Retype, exactly as they appear below, the lines between the line holding "(hr : r.selects" and the line holding "rw [legalWord, List.any_eq_true]", both ends included.

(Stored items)
* * * *

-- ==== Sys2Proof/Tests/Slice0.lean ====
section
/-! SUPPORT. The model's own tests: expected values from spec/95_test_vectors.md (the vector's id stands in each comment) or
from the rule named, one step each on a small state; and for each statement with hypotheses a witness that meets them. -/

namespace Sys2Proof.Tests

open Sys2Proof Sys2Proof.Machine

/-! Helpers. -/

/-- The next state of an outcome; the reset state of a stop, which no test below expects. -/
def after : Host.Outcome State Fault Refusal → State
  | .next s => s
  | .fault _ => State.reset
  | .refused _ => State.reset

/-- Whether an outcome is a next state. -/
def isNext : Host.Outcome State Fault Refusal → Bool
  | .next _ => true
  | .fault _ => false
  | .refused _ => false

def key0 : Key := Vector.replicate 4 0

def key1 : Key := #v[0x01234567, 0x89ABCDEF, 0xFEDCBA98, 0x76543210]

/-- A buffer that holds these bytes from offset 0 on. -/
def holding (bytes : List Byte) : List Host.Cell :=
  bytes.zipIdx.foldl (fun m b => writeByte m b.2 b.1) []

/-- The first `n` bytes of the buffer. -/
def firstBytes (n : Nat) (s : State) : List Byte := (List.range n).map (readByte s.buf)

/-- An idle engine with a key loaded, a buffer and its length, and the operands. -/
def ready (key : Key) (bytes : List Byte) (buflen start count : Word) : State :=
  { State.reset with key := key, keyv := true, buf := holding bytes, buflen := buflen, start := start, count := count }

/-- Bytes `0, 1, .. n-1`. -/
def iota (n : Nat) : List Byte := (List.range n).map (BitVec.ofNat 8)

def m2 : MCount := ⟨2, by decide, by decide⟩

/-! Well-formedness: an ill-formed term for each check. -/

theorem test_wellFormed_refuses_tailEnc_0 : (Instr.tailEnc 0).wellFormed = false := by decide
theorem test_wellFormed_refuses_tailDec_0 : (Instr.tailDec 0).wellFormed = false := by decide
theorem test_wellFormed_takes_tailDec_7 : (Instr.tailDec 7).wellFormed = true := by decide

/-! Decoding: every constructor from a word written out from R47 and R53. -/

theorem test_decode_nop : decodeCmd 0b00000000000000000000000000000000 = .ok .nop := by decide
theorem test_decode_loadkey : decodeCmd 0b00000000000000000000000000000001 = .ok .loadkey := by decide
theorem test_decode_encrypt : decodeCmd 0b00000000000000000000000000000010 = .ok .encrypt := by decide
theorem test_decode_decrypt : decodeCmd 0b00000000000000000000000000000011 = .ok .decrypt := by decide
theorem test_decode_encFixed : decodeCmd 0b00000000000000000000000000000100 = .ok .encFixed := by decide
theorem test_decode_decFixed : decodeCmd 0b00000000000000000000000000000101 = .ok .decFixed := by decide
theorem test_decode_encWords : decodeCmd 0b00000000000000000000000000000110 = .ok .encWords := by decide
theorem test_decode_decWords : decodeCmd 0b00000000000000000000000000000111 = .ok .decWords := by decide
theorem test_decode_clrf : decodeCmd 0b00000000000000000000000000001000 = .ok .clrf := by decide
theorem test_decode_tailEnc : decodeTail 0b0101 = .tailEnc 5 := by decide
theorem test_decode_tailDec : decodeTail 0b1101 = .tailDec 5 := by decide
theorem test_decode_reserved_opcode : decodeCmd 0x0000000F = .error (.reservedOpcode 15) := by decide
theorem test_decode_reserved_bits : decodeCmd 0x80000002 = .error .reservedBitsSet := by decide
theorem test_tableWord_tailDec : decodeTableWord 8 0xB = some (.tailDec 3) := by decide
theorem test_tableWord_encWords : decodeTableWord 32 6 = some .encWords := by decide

* * * *

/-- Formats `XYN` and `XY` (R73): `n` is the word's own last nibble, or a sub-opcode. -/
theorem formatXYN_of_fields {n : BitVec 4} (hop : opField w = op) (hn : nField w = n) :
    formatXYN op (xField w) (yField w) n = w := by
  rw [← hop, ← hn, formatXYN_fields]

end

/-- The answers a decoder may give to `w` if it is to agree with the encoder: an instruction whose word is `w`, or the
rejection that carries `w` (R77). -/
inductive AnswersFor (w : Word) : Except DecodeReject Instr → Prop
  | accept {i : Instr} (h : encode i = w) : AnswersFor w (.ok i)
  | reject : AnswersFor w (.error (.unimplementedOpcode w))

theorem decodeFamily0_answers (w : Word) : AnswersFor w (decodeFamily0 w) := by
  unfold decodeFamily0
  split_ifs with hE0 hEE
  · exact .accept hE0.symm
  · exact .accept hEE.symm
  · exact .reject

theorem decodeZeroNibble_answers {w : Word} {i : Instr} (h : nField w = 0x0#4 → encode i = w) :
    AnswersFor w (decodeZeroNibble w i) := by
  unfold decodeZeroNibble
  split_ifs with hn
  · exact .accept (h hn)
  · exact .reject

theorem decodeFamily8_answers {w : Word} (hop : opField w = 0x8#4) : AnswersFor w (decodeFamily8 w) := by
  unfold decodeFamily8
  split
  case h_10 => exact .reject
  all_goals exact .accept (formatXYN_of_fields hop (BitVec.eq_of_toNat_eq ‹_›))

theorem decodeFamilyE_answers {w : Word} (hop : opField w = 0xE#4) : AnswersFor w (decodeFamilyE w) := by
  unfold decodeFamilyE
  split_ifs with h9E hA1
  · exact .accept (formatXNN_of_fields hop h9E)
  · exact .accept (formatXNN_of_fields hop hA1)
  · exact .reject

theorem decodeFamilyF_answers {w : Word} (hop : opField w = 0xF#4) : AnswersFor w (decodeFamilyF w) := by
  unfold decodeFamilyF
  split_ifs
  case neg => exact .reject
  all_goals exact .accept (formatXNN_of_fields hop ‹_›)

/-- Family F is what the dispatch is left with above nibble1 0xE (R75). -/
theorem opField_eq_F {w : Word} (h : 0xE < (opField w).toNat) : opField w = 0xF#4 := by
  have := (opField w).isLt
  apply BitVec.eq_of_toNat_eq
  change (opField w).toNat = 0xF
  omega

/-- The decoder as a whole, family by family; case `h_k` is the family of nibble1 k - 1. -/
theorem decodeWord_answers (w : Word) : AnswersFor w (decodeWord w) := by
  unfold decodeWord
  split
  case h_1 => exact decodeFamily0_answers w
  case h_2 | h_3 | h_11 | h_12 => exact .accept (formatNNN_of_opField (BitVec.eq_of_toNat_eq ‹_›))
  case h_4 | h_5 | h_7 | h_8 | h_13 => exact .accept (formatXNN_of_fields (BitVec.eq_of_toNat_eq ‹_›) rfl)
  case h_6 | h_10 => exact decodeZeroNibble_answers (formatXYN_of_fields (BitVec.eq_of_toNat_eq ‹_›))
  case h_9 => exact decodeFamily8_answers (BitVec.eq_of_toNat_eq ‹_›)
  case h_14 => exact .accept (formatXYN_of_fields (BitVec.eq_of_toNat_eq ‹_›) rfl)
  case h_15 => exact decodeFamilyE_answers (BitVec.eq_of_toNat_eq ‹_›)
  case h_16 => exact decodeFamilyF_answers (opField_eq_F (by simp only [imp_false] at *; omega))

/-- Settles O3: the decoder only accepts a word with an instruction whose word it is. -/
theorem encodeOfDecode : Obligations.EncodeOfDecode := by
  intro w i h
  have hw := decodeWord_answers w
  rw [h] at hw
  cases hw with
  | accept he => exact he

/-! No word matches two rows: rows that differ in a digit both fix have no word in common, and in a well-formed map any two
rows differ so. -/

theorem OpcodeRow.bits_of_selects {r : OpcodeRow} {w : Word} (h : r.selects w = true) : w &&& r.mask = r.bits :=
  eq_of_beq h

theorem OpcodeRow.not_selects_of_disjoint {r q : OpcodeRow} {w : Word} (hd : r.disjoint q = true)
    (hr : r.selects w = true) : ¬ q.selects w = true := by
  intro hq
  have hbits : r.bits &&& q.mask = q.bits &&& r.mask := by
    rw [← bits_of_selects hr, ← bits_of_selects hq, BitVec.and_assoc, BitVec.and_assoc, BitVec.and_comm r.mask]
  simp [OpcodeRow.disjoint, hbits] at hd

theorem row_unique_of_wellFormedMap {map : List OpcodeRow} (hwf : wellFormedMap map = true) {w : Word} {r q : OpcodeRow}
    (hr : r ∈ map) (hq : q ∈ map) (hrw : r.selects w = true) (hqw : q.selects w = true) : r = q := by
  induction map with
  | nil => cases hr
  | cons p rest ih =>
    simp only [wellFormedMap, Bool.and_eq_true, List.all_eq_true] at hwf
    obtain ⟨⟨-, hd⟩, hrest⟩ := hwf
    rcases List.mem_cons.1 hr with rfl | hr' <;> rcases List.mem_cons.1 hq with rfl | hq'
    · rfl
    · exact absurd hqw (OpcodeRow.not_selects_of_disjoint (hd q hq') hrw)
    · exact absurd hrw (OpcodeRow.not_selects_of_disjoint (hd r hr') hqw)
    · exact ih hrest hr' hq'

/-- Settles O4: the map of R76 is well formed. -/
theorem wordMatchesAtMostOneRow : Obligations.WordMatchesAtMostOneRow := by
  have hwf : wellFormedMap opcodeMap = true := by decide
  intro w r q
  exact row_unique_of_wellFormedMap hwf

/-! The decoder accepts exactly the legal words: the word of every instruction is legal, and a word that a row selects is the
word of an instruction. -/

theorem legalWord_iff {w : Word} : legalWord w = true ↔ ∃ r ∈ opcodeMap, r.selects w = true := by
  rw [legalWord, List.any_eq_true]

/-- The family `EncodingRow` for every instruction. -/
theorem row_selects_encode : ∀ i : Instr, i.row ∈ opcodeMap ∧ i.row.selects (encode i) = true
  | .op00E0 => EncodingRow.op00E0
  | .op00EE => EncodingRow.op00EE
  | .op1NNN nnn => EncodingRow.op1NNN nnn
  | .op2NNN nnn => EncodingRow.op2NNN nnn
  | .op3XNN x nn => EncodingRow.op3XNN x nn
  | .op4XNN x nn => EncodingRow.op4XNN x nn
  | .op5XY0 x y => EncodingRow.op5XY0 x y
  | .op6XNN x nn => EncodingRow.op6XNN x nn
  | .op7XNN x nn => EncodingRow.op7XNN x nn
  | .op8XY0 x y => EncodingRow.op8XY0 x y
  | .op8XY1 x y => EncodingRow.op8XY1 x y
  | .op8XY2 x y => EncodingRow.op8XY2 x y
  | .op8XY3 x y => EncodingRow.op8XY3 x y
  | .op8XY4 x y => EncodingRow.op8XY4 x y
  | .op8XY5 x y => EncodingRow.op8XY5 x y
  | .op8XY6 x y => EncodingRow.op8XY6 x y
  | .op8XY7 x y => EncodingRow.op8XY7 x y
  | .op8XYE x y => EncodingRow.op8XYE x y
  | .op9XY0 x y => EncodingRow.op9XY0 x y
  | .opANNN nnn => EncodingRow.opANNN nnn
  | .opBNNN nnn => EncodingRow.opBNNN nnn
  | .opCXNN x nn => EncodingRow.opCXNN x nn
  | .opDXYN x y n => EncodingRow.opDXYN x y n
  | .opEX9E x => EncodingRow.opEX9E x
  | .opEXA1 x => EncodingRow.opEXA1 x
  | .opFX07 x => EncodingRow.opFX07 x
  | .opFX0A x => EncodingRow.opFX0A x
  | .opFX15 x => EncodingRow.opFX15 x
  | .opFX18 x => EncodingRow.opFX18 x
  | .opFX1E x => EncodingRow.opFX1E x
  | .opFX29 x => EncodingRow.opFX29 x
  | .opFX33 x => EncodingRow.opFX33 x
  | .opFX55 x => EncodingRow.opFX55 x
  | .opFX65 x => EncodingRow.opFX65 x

* * * *

▸ **Reply to the exercise**:
    (hr : r.selects w = true) : ¬ q.selects w = true := by
  intro hq
  have hbits : r.bits &&& q.mask = q.bits &&& r.mask := by
    rw [← bits_of_selects hr, ← bits_of_selects hq, BitVec.and_assoc, BitVec.and_assoc, BitVec.and_comm r.mask]
  simp [OpcodeRow.disjoint, hbits] at hd

theorem row_unique_of_wellFormedMap {map : List OpcodeRow} (hwf : wellFormedMap map = true) {w : Word} {r q : OpcodeRow}
    (hr : r ∈ map) (hq : q ∈ map) (hrw : r.selects w = true) (hqw : q.selects w = true) : r = q := by
  induction map with
  | nil => cases hr
  | cons p rest ih =>
    simp only [wellFormedMap, Bool.and_eq_true, List.all_eq_true] at hwf
    obtain ⟨⟨-, hd⟩, hrest⟩ := hwf
    rcases List.mem_cons.1 hr with rfl | hr' <;> rcases List.mem_cons.1 hq with rfl | hq'
    · rfl
    · exact absurd hqw (OpcodeRow.not_selects_of_disjoint (hd q hq') hrw)
    · exact absurd hrw (OpcodeRow.not_selects_of_disjoint (hd r hr') hqw)
    · exact ih hrest hr' hq'

/-- Settles O4: the map of R76 is well formed. -/
theorem wordMatchesAtMostOneRow : Obligations.WordMatchesAtMostOneRow := by
  have hwf : wellFormedMap opcodeMap = true := by decide
  intro w r q
  exact row_unique_of_wellFormedMap hwf

/-! The decoder accepts exactly the legal words: the word of every instruction is legal, and a word that a row selects is the
word of an instruction. -/

theorem legalWord_iff {w : Word} : legalWord w = true ↔ ∃ r ∈ opcodeMap, r.selects w = true := by
  rw [legalWord, List.any_eq_true]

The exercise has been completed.